While the activities required to get digital content projects up and running are generally well documented, those needed to support projects as they mature may be less obvious and are not always discussed once the project has been launched.

This Health Check Tool provides an opportunity for you to think about the kinds of activities and resources—money, staff, and otherwise—that are being dedicated to your digital project on an ongoing basis. This will enable you to take a fresh look at whether your project is delivering the desired impact in the communities you aim to serve and to consider new ways to enhance the value of its content for your users.

Description of the project

  • Name of project
  • When was this project first created, and, if applicable, when did it first become available to users online?
  • I consider this project to be... (select one of the following)

    In answering this question, consider the ideal scenario for your resource after it has been made public. If funding/capacity were no issue, what model would deliver the greatest impact?

    • A "pure maintenance" project. It just requires some basic support to ensure that formats are up to date and usable. Whether undertaken by the project itself or by the platform or institution that hosts it, preservation is required. But ongoing work to add content, enhance access, or update technology infrastructures may be unnecessary, as it may be offered by the host platform.
    • A "growth" project. This type of project requires specific ongoing maintenance and understanding of the communities that use it and shows signs of user uptake that you want to encourage. This is, or has the potential to become, a highly valuable, widely used resource.
  • Describe the sort of impact you want the project to have.
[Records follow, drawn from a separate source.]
-- ==== Sys2Proof/Laws/FrameLoader.lean ====
section
/-! SUPPORT. What each operation of Machine/Loader.lean leaves alone. -/

namespace Sys2Proof.Laws

open Sys2Proof Sys2Proof.Machine

set_option linter.unusedTactic false
set_option linter.unreachableTactic false
set_option linter.unusedVariables false

theorem setRes_frame {κ : Nat} {σ : State} {copyB : Bool} {code : Nat} {s : State} (hk : Nat.testBit 2 κ = false) (hF : Frame κ σ s) :
    Frame κ σ (setRes copyB code s) := by
  have m2 := hk
  unfold setRes
  try dsimp only
  repeat' first
    | with_reducible exact hF
    | with_reducible assumption
    | with_reducible refine State_wr_frame m2 ?_
    | with_reducible refine Frame.ite ?_ ?_
    | split

theorem holdKey_frame {κ : Nat} {σ : State} {copyB : Bool} {s : State} (hk : Nat.testBit 67108866 κ = false) (hF : Frame κ σ s) :
    Frame κ σ (holdKey copyB s) := by
  have m67108866 := hk
  unfold holdKey
  try dsimp only
  repeat' first
    | with_reducible exact hF
    | with_reducible assumption
    | with_reducible refine setSlot_frame m67108866 ?_
    | with_reducible refine Frame.ite ?_ ?_
    | split

theorem startStream_frame {κ : Nat} {σ : State} {copyB : Bool} {other : Bool} {second : Bool} {s : State} (hk : Nat.testBit 67109122 κ = false) (hF : Frame κ σ s) :
    Frame κ σ (startStream copyB other second s) := by
  have m256 : Nat.testBit 256 κ = false := testBit_sub rfl hk
  have m67108866 : Nat.testBit 67108866 κ = false := testBit_sub rfl hk
  unfold startStream
  try dsimp only
  repeat' first
    | with_reducible exact hF
    | with_reducible assumption
    | with_reducible refine holdKey_frame m67108866 ?_
    | (apply Frame.lit m256 rfl; case e => constructor <;> (try dsimp only) <;> first | exact .inl rfl | exact .inr rfl)

theorem loadHold_frame {κ : Nat} {σ : State} {s : State} (hk : Nat.testBit 67109122 κ = false) (hF : Frame κ σ s) :
    Frame κ σ (loadHold s) := by
  have m2 : Nat.testBit 2 κ = false := testBit_sub rfl hk
  have m258 : Nat.testBit 258 κ = false := testBit_sub rfl hk
  have m67108866 : Nat.testBit 67108866 κ = false := testBit_sub rfl hk
  unfold loadHold
  try dsimp only
  repeat' first
    | with_reducible exact hF
    | with_reducible assumption
    | with_reducible refine checkSapling_frame m2 ?_
    | with_reducible refine imageHold_frame m258 ?_
    | with_reducible refine dropKey_frame m67108866 ?_

theorem execImageLoad_frame {κ : Nat} {σ : State} {s : State} (hk : Nat.testBit 67109122 κ = false) (hF : Frame κ σ s) :
    FrameO κ σ (execImageLoad s) := by
  have m67109122 := hk
  have m2 : Nat.testBit 2 κ = false := testBit_sub rfl hk
  have m256 : Nat.testBit 256 κ = false := testBit_sub rfl hk
  unfold execImageLoad
  try dsimp only
  repeat' first
    | with_reducible exact hF
    | with_reducible assumption
    | with_reducible refine loadHold_frame m67109122 ?_
    | with_reducible refine setRes_frame m2 ?_
    | with_reducible refine startStream_frame m67109122 ?_
    | with_reducible refine FrameO.next ?_
    | with_reducible refine FrameO.ite ?_ ?_
    | with_reducible refine Frame.ite ?_ ?_
    | split
    | (apply Frame.lit m256 rfl; case e => constructor <;> (try dsimp only) <;> first | exact .inl rfl | exact .inr rfl)

theorem giveFields_frame {κ : Nat} {σ : State} {l : List (Fld × Nat)} {s : State} (hk : Nat.testBit 2 κ = false) (hF : Frame κ σ s) :
    Frame κ σ (giveFields l s) := by
  have m2 := hk
  unfold giveFields
  try dsimp only
  repeat' first
    | with_reducible exact hF
    | with_reducible assumption
    | with_reducible refine wrs_frame m2 ?_

theorem showImage_frame {κ : Nat} {σ : State} {copyB : Bool} {im : Image} {s : State} (hk : Nat.testBit 2 κ = false) (hF : Frame κ σ s) :
    Frame κ σ (showImage copyB im s) := by
  have m2 := hk
  unfold showImage
  try dsimp only
  repeat' first
    | with_reducible exact hF
    | with_reducible assumption
    | with_reducible refine wrs_frame m2 ?_

theorem takeImage_frame {κ : Nat} {σ : State} {copyB : Bool} {second : Bool} {im : Image} {s : State} (hk : Nat.testBit 127927186 κ = false) (hF : Frame κ σ s) :
    Frame κ σ (takeImage copyB second im s) := by
  have m2 : Nat.testBit 2 κ = false := testBit_sub rfl hk
  have m256 : Nat.testBit 256 κ = false := testBit_sub rfl hk
  have m2097168 : Nat.testBit 2097168 κ = false := testBit_sub rfl hk
  have m58720914 : Nat.testBit 58720914 κ = false := testBit_sub rfl hk
  have m67108866 : Nat.testBit 67108866 κ = false := testBit_sub rfl hk
  unfold takeImage
  try dsimp only
  repeat' first
    | with_reducible exact hF
    | with_reducible assumption
    | with_reducible refine showImage_frame m2 ?_
    | with_reducible refine dropKey_frame m67108866 ?_
    | with_reducible refine State_setB_frame m2 ?_
    | with_reducible refine giveFields_frame m2 ?_
    | with_reducible refine applyPins_frame m2097168 ?_
    | with_reducible refine recomputeLeases_frame m58720914 ?_
    | (apply Frame.lit m256 rfl; case e => constructor <;> (try dsimp only) <;> first | exact .inl rfl | exact .inr rfl)

theorem loadFailed_frame {κ : Nat} {σ : State} {copyB : Bool} {other : Bool} {code : Nat} {s : State} (hk : Nat.testBit 67109122 κ = false) (hF : Frame κ σ s) :
    Frame κ σ (loadFailed copyB other code s) := by
  have m67109122 := hk
  have m2 : Nat.testBit 2 κ = false := testBit_sub rfl hk
  have m67108866 : Nat.testBit 67108866 κ = false := testBit_sub rfl hk
  unfold loadFailed
  try dsimp only
  repeat' first
    | with_reducible exact hF
    | with_reducible assumption
    | with_reducible refine setRes_frame m2 ?_
    | with_reducible refine dropKey_frame m67108866 ?_
    | with_reducible refine startStream_frame m67109122 ?_
    | with_reducible refine loadHold_frame m67109122 ?_
    | with_reducible refine Frame.ite ?_ ?_
    | split

theorem execImageStreamComplete_frame {κ : Nat} {σ : State} {s : State} (hk : Nat.testBit 127927186 κ = false) (hF : Frame κ σ s) :
    FrameO κ σ (execImageStreamComplete s) := by
  have m127927186 := hk
  have m2 : Nat.testBit 2 κ = false := testBit_sub rfl hk
  have m67109122 : Nat.testBit 67109122 κ = false := testBit_sub rfl hk
  unfold execImageStreamComplete
  try dsimp only
  repeat' first
    | with_reducible exact hF
    | with_reducible assumption
    | with_reducible refine takeImage_frame m127927186 ?_
    | with_reducible refine setRes_frame m2 ?_
    | with_reducible refine loadFailed_frame m67109122 ?_
    | with_reducible refine FrameO.next ?_
    | split

theorem rejectReload_frame {κ : Nat} {σ : State} {cause : Nat} {s : State} (hk : Nat.testBit 2 κ = false) (hF : Frame κ σ s) :
    Frame κ σ (rejectReload cause s) := by
  have m2 := hk
  unfold rejectReload
  try dsimp only
  repeat' first
    | with_reducible exact hF
    | with_reducible assumption
    | with_reducible refine wrs_frame m2 ?_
    By "impact," we mean the ultimate goal of the resource. The actual impact of a resource may shift over time—a resource that begins as a research resource may morph into a teaching tool. Think about your current aspirations for the resource. Consider the audiences that you seek to influence and how you would like to influence them.

  • Who currently manages this collection?

    There may or may not be one person with primary responsibility for the success of this resource, and the person who is running it now may not be the same person who created it.

  • What department manages this collection?

    It may be managed by an IT group, a collections team, or an academic department. Bear in mind that other departments might also play a role in supporting this work.

  • Does this project have any external partners involved in its management? If so, what is the nature of the partnership (e.g., is your content hosted externally; do you host your content but partner with others for access to equipment or other materials)?

    Think about any collaborations with bodies outside of the home institution that may assist with content, technical support, marketing, etc.

  • If external partners or funders help to support this project, what agreements govern this relationship? When do the terms next come up for review?

    Consider both implicit and explicit agreements that might include financial requirements, preservation plans, etc.

  • If you are unsure of the answers to the questions in this section, who or what role do you think would have the answers?

Ongoing Support

Even if the digital project you are reviewing does not have its own budget line, there are still likely to be activities and costs associated with its maintenance and enhancement aimed at keeping the project current and valuable to users. The questions below will help you to think about what these ongoing activities are and what resources are required to carry them out.

  • What activities are involved in the current ongoing maintenance or enhancement of the project? If more money or other resources could be allocated, what activities would be most valuable in increasing your project's impact? Think about the roles these activities have or would have in the project.
What activities are involved in the current ongoing maintenance or enhancement of the project?
Current ongoing activitiesOngoing activities next year
Project management
Marketing and outreach
Content selection
Legal services
Content production (e.g., scanning, metadata creation)
Financial and accounting services
Information technology and support services (e.g., server space, tech support, upgrades, etc.)
Indirect costs (e.g., office space, supplies)
Digital preservation
Other (please describe)
  • What are the current costs associated with the ongoing support of this project?
    • IT support
    • Application/vendor support
    • Software
    • Office space
    • Equipment
    • Travel/hospitality for partners
    • Other
  • How many total staff, in full-time equivalents (FTEs), are involved with the ongoing maintenance or development of this project?

    Take into account all staff associated with the project in FTEs, whether they are paid through the resource's budget funding or not.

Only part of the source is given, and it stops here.